The rest of the paper is structured as follows. First, we present the related work. Then, we explain the DMLD prediction model in detail, describing the data set details and the DMLD stages with the classification algorithms. Then, we present the results and discuss the performance of the DMLD model, including the measurement of classification techniques. Finally, we provide the conclusions and identify the future directions.

Machine learning approaches have attracted the attention of many researchers and have been applied in different disciplines such as medicine, the economy, and education. Moreover, machine learning plays an essential role in the medical field, contributing to various health sectors such as the early diagnosis of disease and treatment. Liver disease is a common health issue. Therefore, early diagnosis of the risk factors will help medical physicians predict the development of the disease [27].

Ayeldeen et al. [28] highlighted that the positive prediction of different stages of liver fibrosis can be predicted by biochemical markers. The decision tree algorithm has been considered to predict the risk of liver fibrosis, and the model has been tested using a data set that includes laboratory tests and fibrosis markers. Another study [29] compared the performance of different algorithms (logistic regression, KNN, ANN, and SVM) to assess liver disease detection.
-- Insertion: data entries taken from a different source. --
-- ==== Sys2Proof/Tests/Slice0.lean ====
section
/-! SUPPORT. Tests: expected values are the vectors of spec/95_test_vectors.md (sections named at each group) and the
worked examples of the instruction rules, and the witnesses of the statements' hypotheses. -/

namespace Sys2Proof.Tests

open Sys2Proof Sys2Proof.Machine

/-! ## Helpers -/

/-- The launch state with bytes placed at an address, and PC there (95_test_vectors.md, Conventions). -/
def at_ (pc : Addr) (bytes : List Byte) : State :=
  { State.reset with PC := pc, mem := Memory.writeBytes [] pc.toNat bytes }

/-- A state with one more byte of memory set. -/
def poke (s : State) (a : Addr) (v : Byte) : State := s.memWrite a v

/-- One step leads to a state. -/
def stepsTo (s t : State) : Bool :=
  match step s with
  | .next u => decide (u = t)
  | .fault _ | .refused _ => false

/-- One step leads to a state with a property. -/
def stepsWith (s : State) (p : State → Bool) : Bool :=
  match step s with
  | .next u => p u
  | .fault _ | .refused _ => false

/-- The first instruction of a byte list. -/
def decodesTo (bytes : List Byte) (i : Instr) : Bool :=
  match decode bytes with
  | .ok (j, []) => decide (j = i)
  | .ok (_, _ :: _) | .error _ => false

/-- The program and the line map of some source lines. -/
def assemblesTo (src : List String) (bytes : List Byte) (map : List (Nat × Nat)) : Bool :=
  match assemble (src.map String.toList) with
  | .ok out => decide (out = { bytecode := bytes, addressToLine := map })
  | .error _ => false

/-- A source that the assembler refuses. -/
def assemblyRefused (src : List String) : Bool :=
  match assemble (src.map String.toList) with
  | .ok _ => false
  | .error _ => true

/-! ## WellFormed: the check refuses a catch-all term that carries an opcode of the table -/

theorem test_wf_refuses_listed_opcode : (Instr.unimplemented 0xA9).wf = false := by decide
theorem test_wf_accepts_unlisted_opcode : (Instr.unimplemented 0xFF).wf = true := by decide

/-! ## Decoding: words written out from the encodings of 30_encoding.md R81, R83 -/

theorem test_decode_load_store_1 : (decodesTo [0xA9, 0x12] (.ldaImm 0x12) &&
    decodesTo [0xA5, 0x34] (.ldaZp 0x34) &&
    decodesTo [0xB5, 0x34] (.ldaZpx 0x34) &&
    decodesTo [0xAD, 0x34, 0x12] (.ldaAbs 0x1234) &&
    decodesTo [0xA2, 0x12] (.ldxImm 0x12) &&
    decodesTo [0xA6, 0x34] (.ldxZp 0x34) &&
    decodesTo [0xA0, 0x12] (.ldyImm 0x12)) = true := by decide
theorem test_decode_load_store_2 : (decodesTo [0xA4, 0x34] (.ldyZp 0x34) &&
    decodesTo [0x85, 0x34] (.staZp 0x34) &&
    decodesTo [0x95, 0x34] (.staZpx 0x34) &&
    decodesTo [0x8D, 0x34, 0x12] (.staAbs 0x1234) &&
    decodesTo [0x86, 0x34] (.stxZp 0x34) &&
    decodesTo [0x84, 0x34] (.styZp 0x34)) = true := by decide
theorem test_decode_arithmetic_1 : (decodesTo [0x69, 0x12] (.adcImm 0x12) &&
    decodesTo [0x65, 0x34] (.adcZp 0x34) &&
    decodesTo [0xE9, 0x12] (.sbcImm 0x12) &&
    decodesTo [0x29, 0x12] (.andImm 0x12) &&
    decodesTo [0x09, 0x12] (.oraImm 0x12) &&
    decodesTo [0x49, 0x12] (.eorImm 0x12) &&
    decodesTo [0xC9, 0x12] (.cmpImm 0x12)) = true := by decide
theorem test_decode_arithmetic_2 : (decodesTo [0xC5, 0x34] (.cmpZp 0x34) &&
    decodesTo [0xD5, 0x34] (.cmpZpx 0x34) &&
    decodesTo [0xE0, 0x12] (.cpxImm 0x12) &&
    decodesTo [0xE4, 0x34] (.cpxZp 0x34) &&
    decodesTo [0xC0, 0x12] (.cpyImm 0x12) &&
    decodesTo [0xC4, 0x34] (.cpyZp 0x34)) = true := by decide
theorem test_decode_register_1 : (decodesTo [0xE8] (.inx) &&
    decodesTo [0xC8] (.iny) &&
    decodesTo [0xCA] (.dex) &&
    decodesTo [0x88] (.dey) &&
    decodesTo [0x18] (.clc)) = true := by decide
theorem test_decode_register_2 : (decodesTo [0x38] (.sec) &&
    decodesTo [0xAA] (.tax) &&
    decodesTo [0xA8] (.tay) &&
    decodesTo [0x8A] (.txa) &&
    decodesTo [0x98] (.tya)) = true := by decide
theorem test_decode_control_1 : (decodesTo [0x4C, 0x34, 0x12] (.jmp 0x1234) &&
    decodesTo [0x20, 0x34, 0x12] (.jsr 0x1234) &&
    decodesTo [0x60] (.rts) &&
    decodesTo [0x90, 0x0E] (.bcc 0x0E) &&
    decodesTo [0xB0, 0x0E] (.bcs 0x0E) &&
    decodesTo [0xF0, 0x0E] (.beq 0x0E)) = true := by decide
theorem test_decode_control_2 : (decodesTo [0xD0, 0x0E] (.bne 0x0E) &&
    decodesTo [0x30, 0x0E] (.bmi 0x0E) &&
    decodesTo [0x10, 0x0E] (.bpl 0x0E) &&
    decodesTo [0x00] (.brk) &&
    decodesTo [0xEA] (.nop)) = true := by decide
theorem test_decode_bits : decodesTo [0b10101101, 0b00110100, 0b00010010] (.ldaAbs 0x1234) = true := by decide
theorem test_decode_unlisted : (decodesTo [0xFF] (.unimplemented 0xFF) && decodesTo [0xBD] (.unimplemented 0xBD) &&
    decodesTo [0x40] (.unimplemented 0x40)) = true := by decide
theorem test_decode_rejects_by_name : (match decode [0xAD, 0x34] with
    | .error e => decide (e = .truncated 0xAD) | .ok _ => false) = true := by decide
theorem test_table_opcodes_distinct : instructionTable.Pairwise (fun r q => r.opcode ≠ q.opcode) := by decide
theorem test_table_has_47_rows : instructionTable.length = 47 := by decide
theorem test_decodeTableWord : decodeTableWord 24 0x1234AD = some (.ldaAbs 0x1234) ∧
    decodeTableWord 8 0x1234AD = some (.ldaAbs 0) := by decide
theorem test_withFetchWord : stepsWith (State.reset.withFetchWord 16 0x05A9) (fun t => t.A == 5 && t.PC == 2) = true := by
  decide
Additionally, Sontakke et al. [30] utilized backpropagation and SVM algorithms to predict liver disease. Thirunavukkarasu et al. [24] applied logistic regression, SVM, and KNN for predicting liver disease based on the evaluation of accuracy, sensitivity, and specificity (recall). Moreover, Venkata Ramana et al. [31] studied the performance of various machine learning algorithms using different metrics (accuracy, precision, sensitivity, and specificity).

A support vector machine (SVM) is considered a promising machine learning algorithm for classification problems. In addition, there are many studies that apply the SVM algorithm to text classification, face recognition, and bioinformatics. The performance of the SVM algorithm is often good compared to other techniques [3234]. Another machine learning algorithm is the Naïve Bayes classifier, which is a simple probabilistic classifier applying Bayes’ theorem. In addition, the Naïve Bayes classifier estimates the means and variances of the variables for classification using a small amount of training data [35]. Moreover, decision tree (DT) and K-nearest neighbors (KNN) are supervised learning algorithms considered suitable for addressing both classification and regression problems [3638]. Another popular machine learning method is the artificial neural networks (ANN) that are inspired by the neural networks of the human brain [39].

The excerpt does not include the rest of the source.